Genomic coverage of 12 rmRRBS libraries at different read depths stratified by CpG resort context. a The total number of CpG loci covered, b the number of discrete contexts in which at least one CpG locus is covered, c the proportion of exactly the same contexts from the Infinium HumanMethyaltion450 (450K) array for which at least once CpG locus was covered, and d the proportion of exactly the same contexts from the Infinium MethyaltionEPIC (850K) array for which at least once CpG locus is covered are plotted from ≥1× to ≥10× reads. In panels (a)–(d), the dark red horizontal lines indicate predicted RRBS genomic coverage, bioinformatically determined by performing RRBS in silico. In panels (a) and (b), the dark green horizontal lines indicate Infinium 450K genomic coverage, and the dark blue horizontal lines indicate Infinium 850K genomic coverage. (e) The distribution of the number of CpG loci measured in each discrete region that was covered is stratified in columns by type of CpG context and in rows by rmRRBS read depth, with CpG density distributions for in silico RRBS, the Infinium 450K, and the Infinium 850K plotted together in the fourth row. The peak of the density is the mode, and indicates most common number of CpG loci measured in each region. In all panels, unique individuals A through J appear as different colored lines where solid lines indicate normal cluster density and dotted lines indicated high cluster density

Fig. 2
Fig. 2

Genomic coverage of 12 rmRRBS libraries at different read depths stratified by four types of genes. a The total number of CpG loci covered b the number of genes in which at least one CpG locus is covered c the proportion of genes on the Infinium HumanMethyation450 (450K) array for which at least once CpG locus is covered, and d the proportion of genes on the Infinium MethyationEPIC (850K) array for which at least once CpG locus is covered are plotted from ≥1× to ≥10× reads. In panels (a)–(d), the dark red horizontal lines indicate predicted RRBS genomic coverage, bioinformatically determined by performing RRBS in silico. In panels (a) and (b), the dark green horizontal lines indicate Infinium 450K genomic coverage, and the dark blue horizontal lines indicate Infinium 850K genomic coverage. (e) The distribution of the number of loci measured in each gene that was covered is stratified in columns by type of gene and in rows by mRRBS read depth, with CpG density distributions for in silico RRBS, the Infinium 450K and the Infinium 850K plotted together in the fourth row. The peak of the density is the mode, and indicates most common number of CpG loci measured in each gene.
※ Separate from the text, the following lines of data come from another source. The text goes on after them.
-- ==== Sys2Proof/Laws/Keys.lean ====
section
/-! SUPPORT. The key of every dictionary row, with its index and sub-index as numbers, so that two keys can be told apart. -/

namespace Sys2Proof.Machine
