/-- What `Obligations.PauseAndIdle` assumes, clause by clause, holds here (part 2). -/
theorem witness_pauseAndIdle_2 :
    pausing.dev.answers = true ∧ (pausing.dev.port 4).pausing = some 0 ∧ pausing.dev.Reaches (0 + Dev.usCycles (pausing.dev.nat Reg.pauseSendLimit)) ∧
    heldLong.dev.answers = true ∧ (heldLong.dev.port 4).heldUntil = some 786432000 ∧
    (heldLong.dev.port 4).heldSince + Dev.usCycles (heldLong.dev.nat Reg.pauseHonourLimit) ≤ 786432000 ∧
    heldLong.dev.Reaches ((heldLong.dev.port 4).heldSince + Dev.usCycles (heldLong.dev.nat Reg.pauseHonourLimit)) ∧ ignoring.dev.answers = true ∧
    (ignoring.dev.port 4).ignoreUntil = some 9 ∧ ignoring.dev.Reaches 9 ∧ idling.dev.answers = true ∧ idling.dev.flag Reg.mgmtEeeEnable = true ∧
    (idling.dev.port 4).phyEee = true ∧ idling.dev.nat Reg.linkState 4 = 2 ∧ (idling.dev.port 4).sending = none ∧ (idling.dev.port 4).control = [] ∧
    idling.dev.nextRing 4 = none ∧ (idling.dev.port 4).lpi = false ∧ idling.dev.Reaches ((idling.dev.port 4).idleSince + Dev.usCycles (idling.dev.nat Reg.mgmtEeeIdle)) :=
  (by unfold Dev.Reaches; decide +kernel)
/-- Port 3 is UP with MACsec on. -/
def macsecPort : State := upWith fun d => (d.setNat Reg.linkState 2 3).setNat Reg.macsecMode 1 3
/-- Port 3 has a CAK and its name as well. -/
def keyedPort : State :=
  let d := macsecPort.dev.setVal Reg.macsecCkn (.bytes (List.replicate 32 7)) 3
  { macsecPort with dev := { d with sec := { d.sec with keys := nput d.sec.keys (Reg.macsecCak.key 3) (List.replicate 32 9) } } }
/-- Flow 1023 runs, its second port as given. -/
def flowing (second : Nat) : State :=
  upWith fun d => (((d.setNat Reg.rxState 2 1023).setNat Reg.rxSecondPort second 1023).setNat Reg.rxPathState 3 1023).setRx 1023 fun x => { x with paths := [some 4, some 7], lastAt := 7 }
/-- A member of a group at port 3 whose second report is due. -/
def member : State := upWith fun d => d.setPort 3 fun q => { q with members := [{ group := 0xEF010203, exclude := true, sources := [], again := [], reportDue := none }, { group := 0xEF010204, exclude := false, sources := [0x0A000001], again := [(5, [0x0A000001])], reportDue := some 9 }] }
/-- The group whose second report is due. -/
def igmp : IgmpGroup := { group := 0xEF010204, exclude := false, sources := [0x0A000001], again := [(5, [0x0A000001])], reportDue := some 9 }

/-- What `Obligations.PortTimers` assumes, clause by clause, holds here. -/
theorem witness_portTimers :
    keyedPort.dev.answers = true ∧ 3 < 4 ∧ keyedPort.dev.nat Reg.macsecMode 3 ≠ 0 ∧ keyedPort.dev.nat Reg.linkState 3 = 2 ∧
    nget [] keyedPort.dev.sec.keys (Reg.macsecCak.key 3) ≠ [] ∧ keyedPort.dev.bytes Reg.macsecCkn 3 ≠ [] ∧ macsecPort.dev.answers = true ∧
    macsecPort.dev.nat Reg.macsecMode 3 ≠ 0 ∧ macsecPort.dev.nat Reg.linkState 3 = 2 ∧
    (nget [] macsecPort.dev.sec.keys (Reg.macsecCak.key 3) = [] ∨ macsecPort.dev.bytes Reg.macsecCkn 3 = []) ∧ (macsecPort.dev.port 3).secured = false ∧
    (flowing 1).dev.answers = true ∧ 1023 < 1024 ∧ (flowing 1).dev.nat Reg.rxState 1023 = 2 ∧ (flowing 1).dev.nat Reg.rxSecondPort 1023 ≠ 255 ∧
    (flowing 1).dev.Reaches (((flowing 1).dev.rxFlow 1023).lastAt + Dev.msCycles ((flowing 1).dev.nat Reg.rxTimeout)) ∧ (flowing 1).dev.nat Reg.recorderState = 0 ∧
    (flowing 255).dev.answers = true ∧ (flowing 255).dev.nat Reg.rxState 1023 = 2 ∧ (flowing 255).dev.nat Reg.rxSecondPort 1023 = 255 ∧
    (flowing 255).dev.Reaches (((flowing 255).dev.rxFlow 1023).lastAt + Dev.msCycles ((flowing 255).dev.nat Reg.rxTimeout)) ∧ (flowing 255).dev.nat Reg.recorderState = 0 :=
  (by unfold Dev.Reaches; decide +kernel)

/-- What `Obligations.PortTimers` assumes, clause by clause, holds here (part 2). -/
theorem witness_portTimers_2 :
    (flowing 1).dev.answers = true ∧ 1023 < 1024 ∧ 1 < 2 ∧ ((flowing 1).dev.rxFlow 1023).paths.getD 1 none = some 7 ∧ (flowing 1).dev.nat Reg.rxSecondPort 1023 ≠ 255 ∧
    (flowing 1).dev.Reaches (7 + Dev.msCycles ((flowing 1).dev.nat Reg.rxTimeout)) ∧ member.dev.answers = true ∧ 3 < 5 ∧
    List.find? (fun m => m.group == 4009820676 && m.reportDue.isSome) (member.dev.port 3).members = some igmp ∧ igmp.again = [(5, [167772161])] ∧
    (member.dev.port 3).oldQueriers = (0, 0) ∧ member.dev.Reaches (igmp.reportDue.getD 0) :=
  (by unfold Dev.Reaches; decide +kernel)
/-- The root follows PTP, whose servo is LOCKED. -/
def mayAlign : State := upWith fun d => (d.setNat Reg.selectedSource 1).setNat Reg.ptpServoState 2
/-- The Almanac in FRC mode. -/
def frcMode : State := upWith fun d => { d with alm := { d.alm with snMode := false } }
/-- Aligned, in a tick that ends after 1 s. -/
def secondOver : State := { aligned with dev := { aligned.dev with clock := Dev.secCycles 1, tickAt := Dev.secCycles 1 } }
/-- The next clock monitor interval is perturbed. -/
def clockTripped : State := upWith fun d => { d with perturb := { d.perturb with clockTrip := true } }

/-- What `Obligations.TimeAlignment` assumes, clause by clause, holds here. -/
theorem witness_timeAlignment :
    up.dev.answers = true ∧ up.dev.alm.snMode = true ∧ up.dev.Reaches (up.dev.timerFrom 14336 + 1048576) ∧ mayAlign.dev.answers = true ∧ mayAlign.dev.alignOpen = true ∧
    mayAlign.dev.mayAlign = true ∧ (up.dev.alignOpen = false ∨ up.dev.mayAlign = false) ∧ aligned.dev.answers = true ∧
    (aligned.dev.alignOpen = false ∨ aligned.dev.mayAlign = false) ∧ ready.dev.answers = true ∧ ready.dev.alignOpen = false ∧ frcMode.dev.answers = true ∧
    frcMode.dev.alm.snMode = false ∧ frcMode.dev.Reaches (frcMode.dev.timerFrom 14336 + 1048576) ∧ up.dev.alignOpen = true ∧ secondOver.dev.answers = true ∧
    secondOver.dev.alm.aligned = true ∧ secondOver.dev.Reaches (secondOver.dev.timerFrom 14349 + Dev.secCycles 1) ∧ (-150).natAbs ≤ 150 ∧ up.dev.perturb.clockTrip = false :=
  (by unfold Dev.Reaches; decide +kernel)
In all panels, unique individuals A through J appear as different colored lines where solid lines indicate normal cluster density and dotted lines indicated high cluster density

Five libraries covered a greater diversity of discrete CpG shores than the 450K at ≥4×, eleven libraries covered more open sea regions than the 450K at ≥10×, but none covered as many CpG islands and shelves as the 450K, and the 850K covers at least as many of all four contexts as the rmRRBS libraries (Fig. 1b). At ≥4×, a majority of the rmRRBS libraries measured at least one CpG locus in ~75% and ~65% of the exact same CpG islands and shores, respectively, captured on the Infinium arrays, but only about a third of the exact same CpG shelves (Fig. 1c–d). Even at ≥10×, nine rmRRBS libraries covered a larger number of microRNA genes than the 450K and a comparable absolute number of cancer-associated genes, protein-coding genes, and nuclear-encoded genes with mitochondrial function to both the 450K and 850K (Fig. 2b). Moreover, overlap between the rmRRBS libraries at ≥10× and the Infinium arrays ranged from 83% to 93% for protein-coding genes, 93–98% for cancer-associated genes, 80–96% for mitochondrial-related genes, and 30–68% for microRNA genes (Fig. 2c–d). Regardless of genomic context, rmRRBS covered more CpG loci per region than the Infinium arrays (Figs. 1e, 2e). Likewise, rmRRBS measured a higher density of CpG loci in all 30 known human imprinting regions—which were covered at ≥10× by all 12 libraries—than the Infinium arrays (data not shown).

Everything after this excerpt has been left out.